Saved data entries
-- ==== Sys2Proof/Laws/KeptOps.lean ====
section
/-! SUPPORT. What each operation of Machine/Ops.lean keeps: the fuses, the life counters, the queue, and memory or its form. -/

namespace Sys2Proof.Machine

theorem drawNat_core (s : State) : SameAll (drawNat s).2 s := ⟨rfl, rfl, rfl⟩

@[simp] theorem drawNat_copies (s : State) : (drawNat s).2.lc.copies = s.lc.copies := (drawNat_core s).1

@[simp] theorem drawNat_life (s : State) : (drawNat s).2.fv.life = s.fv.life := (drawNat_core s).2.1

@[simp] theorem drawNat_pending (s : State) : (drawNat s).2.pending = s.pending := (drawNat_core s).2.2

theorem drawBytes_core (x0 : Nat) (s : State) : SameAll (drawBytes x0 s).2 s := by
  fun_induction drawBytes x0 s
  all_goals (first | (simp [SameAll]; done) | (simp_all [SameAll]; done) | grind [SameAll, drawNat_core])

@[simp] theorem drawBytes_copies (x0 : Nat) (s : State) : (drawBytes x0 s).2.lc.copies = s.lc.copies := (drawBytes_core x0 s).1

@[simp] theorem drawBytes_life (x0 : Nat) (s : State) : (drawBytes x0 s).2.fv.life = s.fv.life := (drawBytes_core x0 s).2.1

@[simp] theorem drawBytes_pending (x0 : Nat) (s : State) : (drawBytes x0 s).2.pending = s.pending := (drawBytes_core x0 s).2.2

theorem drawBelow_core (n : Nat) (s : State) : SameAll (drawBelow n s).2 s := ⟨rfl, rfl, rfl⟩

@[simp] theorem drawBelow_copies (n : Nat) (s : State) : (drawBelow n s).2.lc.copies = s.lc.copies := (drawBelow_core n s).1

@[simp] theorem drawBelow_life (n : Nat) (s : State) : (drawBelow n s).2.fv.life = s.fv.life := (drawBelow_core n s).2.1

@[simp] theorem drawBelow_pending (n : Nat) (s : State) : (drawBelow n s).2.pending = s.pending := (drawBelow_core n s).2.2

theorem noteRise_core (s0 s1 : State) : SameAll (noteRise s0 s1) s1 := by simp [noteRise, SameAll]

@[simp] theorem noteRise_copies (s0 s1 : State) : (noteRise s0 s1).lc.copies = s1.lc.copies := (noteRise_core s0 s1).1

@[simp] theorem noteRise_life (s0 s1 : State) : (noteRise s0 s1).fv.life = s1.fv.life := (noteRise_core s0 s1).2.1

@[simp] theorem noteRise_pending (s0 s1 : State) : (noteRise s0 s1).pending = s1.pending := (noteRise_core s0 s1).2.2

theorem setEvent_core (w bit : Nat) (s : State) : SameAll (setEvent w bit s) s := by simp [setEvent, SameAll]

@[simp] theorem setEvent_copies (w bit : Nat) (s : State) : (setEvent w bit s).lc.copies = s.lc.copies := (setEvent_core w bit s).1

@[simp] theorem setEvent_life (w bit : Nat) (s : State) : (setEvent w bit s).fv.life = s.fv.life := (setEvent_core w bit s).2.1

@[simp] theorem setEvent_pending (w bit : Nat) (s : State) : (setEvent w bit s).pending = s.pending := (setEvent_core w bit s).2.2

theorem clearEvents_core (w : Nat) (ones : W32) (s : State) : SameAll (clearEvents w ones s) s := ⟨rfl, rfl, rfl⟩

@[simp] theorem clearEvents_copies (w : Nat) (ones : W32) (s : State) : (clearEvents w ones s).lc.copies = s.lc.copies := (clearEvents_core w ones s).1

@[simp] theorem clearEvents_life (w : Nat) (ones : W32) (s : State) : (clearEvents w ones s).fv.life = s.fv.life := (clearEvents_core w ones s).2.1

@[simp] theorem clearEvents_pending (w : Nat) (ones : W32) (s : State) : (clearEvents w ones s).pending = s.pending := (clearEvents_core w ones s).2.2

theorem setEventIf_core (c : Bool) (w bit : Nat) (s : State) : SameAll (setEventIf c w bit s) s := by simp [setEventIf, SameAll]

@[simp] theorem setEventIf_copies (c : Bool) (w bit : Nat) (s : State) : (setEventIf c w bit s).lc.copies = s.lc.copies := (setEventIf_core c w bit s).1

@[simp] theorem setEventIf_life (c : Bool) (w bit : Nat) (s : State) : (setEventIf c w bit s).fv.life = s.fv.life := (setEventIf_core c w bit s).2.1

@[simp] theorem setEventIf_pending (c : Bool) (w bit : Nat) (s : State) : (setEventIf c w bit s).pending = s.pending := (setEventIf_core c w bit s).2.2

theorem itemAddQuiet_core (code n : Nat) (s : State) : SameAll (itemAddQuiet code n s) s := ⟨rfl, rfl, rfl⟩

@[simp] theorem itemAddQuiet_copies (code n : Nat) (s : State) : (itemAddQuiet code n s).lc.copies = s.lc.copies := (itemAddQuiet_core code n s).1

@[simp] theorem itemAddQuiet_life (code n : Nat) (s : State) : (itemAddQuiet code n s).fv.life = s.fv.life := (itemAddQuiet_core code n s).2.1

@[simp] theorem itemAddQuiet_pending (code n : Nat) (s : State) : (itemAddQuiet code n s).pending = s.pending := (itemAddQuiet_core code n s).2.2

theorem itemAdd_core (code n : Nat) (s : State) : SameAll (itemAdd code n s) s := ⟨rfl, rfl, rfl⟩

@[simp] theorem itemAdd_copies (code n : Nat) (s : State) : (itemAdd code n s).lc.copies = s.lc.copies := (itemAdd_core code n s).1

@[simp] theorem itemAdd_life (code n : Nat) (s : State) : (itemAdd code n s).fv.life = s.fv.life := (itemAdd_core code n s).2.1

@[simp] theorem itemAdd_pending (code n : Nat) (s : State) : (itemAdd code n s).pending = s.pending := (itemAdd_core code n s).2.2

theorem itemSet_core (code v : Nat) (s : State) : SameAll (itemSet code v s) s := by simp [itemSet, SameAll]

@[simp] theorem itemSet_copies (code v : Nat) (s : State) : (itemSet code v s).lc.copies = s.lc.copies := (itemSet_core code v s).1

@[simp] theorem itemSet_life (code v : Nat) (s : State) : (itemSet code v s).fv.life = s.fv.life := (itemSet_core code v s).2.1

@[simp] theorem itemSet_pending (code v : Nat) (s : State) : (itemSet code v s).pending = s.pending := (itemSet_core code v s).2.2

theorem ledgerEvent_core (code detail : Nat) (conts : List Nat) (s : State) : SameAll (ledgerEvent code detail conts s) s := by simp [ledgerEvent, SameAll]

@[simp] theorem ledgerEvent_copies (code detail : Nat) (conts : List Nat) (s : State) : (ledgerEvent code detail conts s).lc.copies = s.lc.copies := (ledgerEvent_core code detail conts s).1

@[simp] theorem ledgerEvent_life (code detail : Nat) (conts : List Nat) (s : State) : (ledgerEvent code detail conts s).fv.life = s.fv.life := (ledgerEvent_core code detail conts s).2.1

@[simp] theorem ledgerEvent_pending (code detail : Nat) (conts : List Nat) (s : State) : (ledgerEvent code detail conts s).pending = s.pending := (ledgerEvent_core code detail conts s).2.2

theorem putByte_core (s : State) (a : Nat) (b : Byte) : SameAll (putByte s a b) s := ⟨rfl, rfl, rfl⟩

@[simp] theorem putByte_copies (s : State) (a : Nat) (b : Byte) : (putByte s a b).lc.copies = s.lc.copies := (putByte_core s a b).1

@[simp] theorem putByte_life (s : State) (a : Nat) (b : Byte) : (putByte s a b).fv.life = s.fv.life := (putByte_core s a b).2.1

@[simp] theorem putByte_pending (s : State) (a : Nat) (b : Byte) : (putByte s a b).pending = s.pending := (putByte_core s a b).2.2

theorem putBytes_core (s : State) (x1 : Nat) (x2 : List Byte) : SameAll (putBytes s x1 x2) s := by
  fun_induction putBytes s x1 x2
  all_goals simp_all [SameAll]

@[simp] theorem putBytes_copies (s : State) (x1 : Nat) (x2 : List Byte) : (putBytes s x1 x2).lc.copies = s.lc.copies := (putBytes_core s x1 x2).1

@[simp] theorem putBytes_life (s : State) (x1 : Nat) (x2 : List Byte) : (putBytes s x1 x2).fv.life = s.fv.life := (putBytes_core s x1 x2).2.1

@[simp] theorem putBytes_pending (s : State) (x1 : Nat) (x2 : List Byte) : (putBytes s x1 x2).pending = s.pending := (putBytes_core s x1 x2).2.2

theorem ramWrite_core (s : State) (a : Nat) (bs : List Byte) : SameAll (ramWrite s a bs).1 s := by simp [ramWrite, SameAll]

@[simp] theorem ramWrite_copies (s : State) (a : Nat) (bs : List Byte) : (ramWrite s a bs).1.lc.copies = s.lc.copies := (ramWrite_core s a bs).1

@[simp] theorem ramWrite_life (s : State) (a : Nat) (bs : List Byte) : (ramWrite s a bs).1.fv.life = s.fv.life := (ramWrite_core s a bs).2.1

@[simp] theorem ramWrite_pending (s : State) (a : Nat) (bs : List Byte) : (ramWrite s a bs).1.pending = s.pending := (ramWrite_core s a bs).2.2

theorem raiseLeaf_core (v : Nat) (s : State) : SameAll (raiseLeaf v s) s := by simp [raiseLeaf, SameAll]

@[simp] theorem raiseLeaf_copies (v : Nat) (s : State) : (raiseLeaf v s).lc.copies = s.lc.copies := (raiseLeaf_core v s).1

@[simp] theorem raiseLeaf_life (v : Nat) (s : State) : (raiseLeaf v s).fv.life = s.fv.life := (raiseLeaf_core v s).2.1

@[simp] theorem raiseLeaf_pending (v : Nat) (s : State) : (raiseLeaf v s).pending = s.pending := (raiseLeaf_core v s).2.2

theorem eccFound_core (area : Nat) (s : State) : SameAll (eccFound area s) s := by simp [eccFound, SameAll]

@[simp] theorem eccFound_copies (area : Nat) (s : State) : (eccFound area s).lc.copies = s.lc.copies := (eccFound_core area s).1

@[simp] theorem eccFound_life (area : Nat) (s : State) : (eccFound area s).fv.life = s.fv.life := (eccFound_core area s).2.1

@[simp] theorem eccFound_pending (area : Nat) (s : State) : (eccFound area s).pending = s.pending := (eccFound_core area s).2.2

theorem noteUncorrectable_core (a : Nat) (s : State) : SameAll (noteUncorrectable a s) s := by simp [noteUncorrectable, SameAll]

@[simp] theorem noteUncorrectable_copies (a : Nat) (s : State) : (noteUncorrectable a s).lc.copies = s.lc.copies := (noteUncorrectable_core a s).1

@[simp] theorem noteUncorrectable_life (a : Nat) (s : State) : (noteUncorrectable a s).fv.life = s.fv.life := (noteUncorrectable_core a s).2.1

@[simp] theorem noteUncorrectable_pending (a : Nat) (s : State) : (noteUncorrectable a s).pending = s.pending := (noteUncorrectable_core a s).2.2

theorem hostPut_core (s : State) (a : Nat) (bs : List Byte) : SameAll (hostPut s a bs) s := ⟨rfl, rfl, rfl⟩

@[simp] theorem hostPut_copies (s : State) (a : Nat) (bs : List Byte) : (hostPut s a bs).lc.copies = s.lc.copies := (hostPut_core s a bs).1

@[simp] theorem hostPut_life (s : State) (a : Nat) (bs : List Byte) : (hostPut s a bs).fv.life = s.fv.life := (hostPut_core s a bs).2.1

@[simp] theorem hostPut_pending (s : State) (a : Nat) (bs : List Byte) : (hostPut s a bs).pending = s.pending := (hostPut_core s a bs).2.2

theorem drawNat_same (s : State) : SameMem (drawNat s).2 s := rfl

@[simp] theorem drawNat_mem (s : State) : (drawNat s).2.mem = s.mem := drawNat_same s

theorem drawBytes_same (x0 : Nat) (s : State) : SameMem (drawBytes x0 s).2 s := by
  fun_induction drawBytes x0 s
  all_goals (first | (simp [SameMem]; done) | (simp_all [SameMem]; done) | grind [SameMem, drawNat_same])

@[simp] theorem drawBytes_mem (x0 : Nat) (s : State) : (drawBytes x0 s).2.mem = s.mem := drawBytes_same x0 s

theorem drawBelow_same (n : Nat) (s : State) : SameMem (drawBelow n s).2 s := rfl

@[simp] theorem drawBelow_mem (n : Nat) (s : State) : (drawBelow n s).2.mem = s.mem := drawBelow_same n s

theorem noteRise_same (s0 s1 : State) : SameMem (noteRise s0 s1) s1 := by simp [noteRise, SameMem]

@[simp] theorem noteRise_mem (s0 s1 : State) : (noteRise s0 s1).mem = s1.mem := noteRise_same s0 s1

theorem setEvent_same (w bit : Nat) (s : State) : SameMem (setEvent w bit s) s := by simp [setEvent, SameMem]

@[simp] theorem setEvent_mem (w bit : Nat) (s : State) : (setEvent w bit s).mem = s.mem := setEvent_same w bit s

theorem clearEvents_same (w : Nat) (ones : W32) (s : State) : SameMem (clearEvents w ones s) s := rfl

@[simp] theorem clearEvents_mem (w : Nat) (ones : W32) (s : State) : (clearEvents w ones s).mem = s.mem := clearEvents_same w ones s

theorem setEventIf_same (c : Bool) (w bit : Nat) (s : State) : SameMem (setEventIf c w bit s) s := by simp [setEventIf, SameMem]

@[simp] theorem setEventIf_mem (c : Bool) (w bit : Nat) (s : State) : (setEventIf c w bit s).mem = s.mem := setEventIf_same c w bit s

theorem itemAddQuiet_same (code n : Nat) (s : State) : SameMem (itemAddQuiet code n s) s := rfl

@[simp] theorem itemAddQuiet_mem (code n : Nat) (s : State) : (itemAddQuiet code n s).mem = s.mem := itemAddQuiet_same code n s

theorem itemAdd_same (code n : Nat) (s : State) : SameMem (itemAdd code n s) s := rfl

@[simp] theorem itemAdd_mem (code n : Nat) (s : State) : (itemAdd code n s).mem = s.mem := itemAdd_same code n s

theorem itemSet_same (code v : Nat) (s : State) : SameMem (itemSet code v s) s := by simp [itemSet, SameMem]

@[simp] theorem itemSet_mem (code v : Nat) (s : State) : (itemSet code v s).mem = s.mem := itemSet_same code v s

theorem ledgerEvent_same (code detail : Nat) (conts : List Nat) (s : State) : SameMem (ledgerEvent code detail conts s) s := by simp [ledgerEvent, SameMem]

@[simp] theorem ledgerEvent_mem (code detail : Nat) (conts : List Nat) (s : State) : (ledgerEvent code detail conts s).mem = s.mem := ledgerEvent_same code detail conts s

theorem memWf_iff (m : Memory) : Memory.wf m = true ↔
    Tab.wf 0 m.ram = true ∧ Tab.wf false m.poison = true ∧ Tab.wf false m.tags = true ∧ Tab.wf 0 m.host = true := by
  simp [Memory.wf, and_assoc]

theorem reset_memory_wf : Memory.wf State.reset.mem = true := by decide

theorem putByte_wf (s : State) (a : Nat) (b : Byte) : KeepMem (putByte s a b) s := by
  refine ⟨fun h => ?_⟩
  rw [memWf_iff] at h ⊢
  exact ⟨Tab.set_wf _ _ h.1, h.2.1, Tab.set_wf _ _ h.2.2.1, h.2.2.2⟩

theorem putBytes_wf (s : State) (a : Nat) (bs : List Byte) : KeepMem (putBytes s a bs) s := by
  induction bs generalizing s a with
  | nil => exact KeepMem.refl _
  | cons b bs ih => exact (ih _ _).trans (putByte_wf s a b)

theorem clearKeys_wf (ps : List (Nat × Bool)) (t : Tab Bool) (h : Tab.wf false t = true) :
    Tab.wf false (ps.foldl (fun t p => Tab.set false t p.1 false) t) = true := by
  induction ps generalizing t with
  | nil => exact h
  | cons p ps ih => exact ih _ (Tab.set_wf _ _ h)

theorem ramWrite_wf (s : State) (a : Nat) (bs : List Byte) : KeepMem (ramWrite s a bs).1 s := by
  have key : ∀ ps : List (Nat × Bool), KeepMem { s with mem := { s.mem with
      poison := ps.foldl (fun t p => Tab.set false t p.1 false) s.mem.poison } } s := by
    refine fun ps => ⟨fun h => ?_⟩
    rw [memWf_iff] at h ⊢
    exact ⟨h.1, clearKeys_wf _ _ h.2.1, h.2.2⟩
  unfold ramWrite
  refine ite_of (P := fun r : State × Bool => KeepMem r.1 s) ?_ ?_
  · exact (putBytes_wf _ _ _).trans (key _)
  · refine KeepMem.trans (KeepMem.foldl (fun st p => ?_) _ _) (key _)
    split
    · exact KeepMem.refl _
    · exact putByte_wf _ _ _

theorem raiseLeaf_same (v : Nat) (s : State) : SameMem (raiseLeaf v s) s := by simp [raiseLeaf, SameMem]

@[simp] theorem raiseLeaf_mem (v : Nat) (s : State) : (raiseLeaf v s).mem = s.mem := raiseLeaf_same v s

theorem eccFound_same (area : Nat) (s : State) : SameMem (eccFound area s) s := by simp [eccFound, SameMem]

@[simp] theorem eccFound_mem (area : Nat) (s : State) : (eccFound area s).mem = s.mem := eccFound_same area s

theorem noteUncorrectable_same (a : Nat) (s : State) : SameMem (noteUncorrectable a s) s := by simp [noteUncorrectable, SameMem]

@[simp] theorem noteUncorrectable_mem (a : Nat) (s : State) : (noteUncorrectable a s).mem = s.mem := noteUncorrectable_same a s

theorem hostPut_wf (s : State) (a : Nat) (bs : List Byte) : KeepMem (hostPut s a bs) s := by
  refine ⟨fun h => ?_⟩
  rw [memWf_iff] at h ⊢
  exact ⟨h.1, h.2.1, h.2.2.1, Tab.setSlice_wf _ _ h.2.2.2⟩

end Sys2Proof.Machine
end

• **ACTIVITY**
Among the records above, find each line containing the string "Machine" and copy it.

• **OUTPUT OF THE TASK**
/-! SUPPORT. What each operation of Machine/Ops.lean keeps: the fuses, the life counters, the queue, and memory or its form. -/
namespace Sys2Proof.Machine
end Sys2Proof.Machine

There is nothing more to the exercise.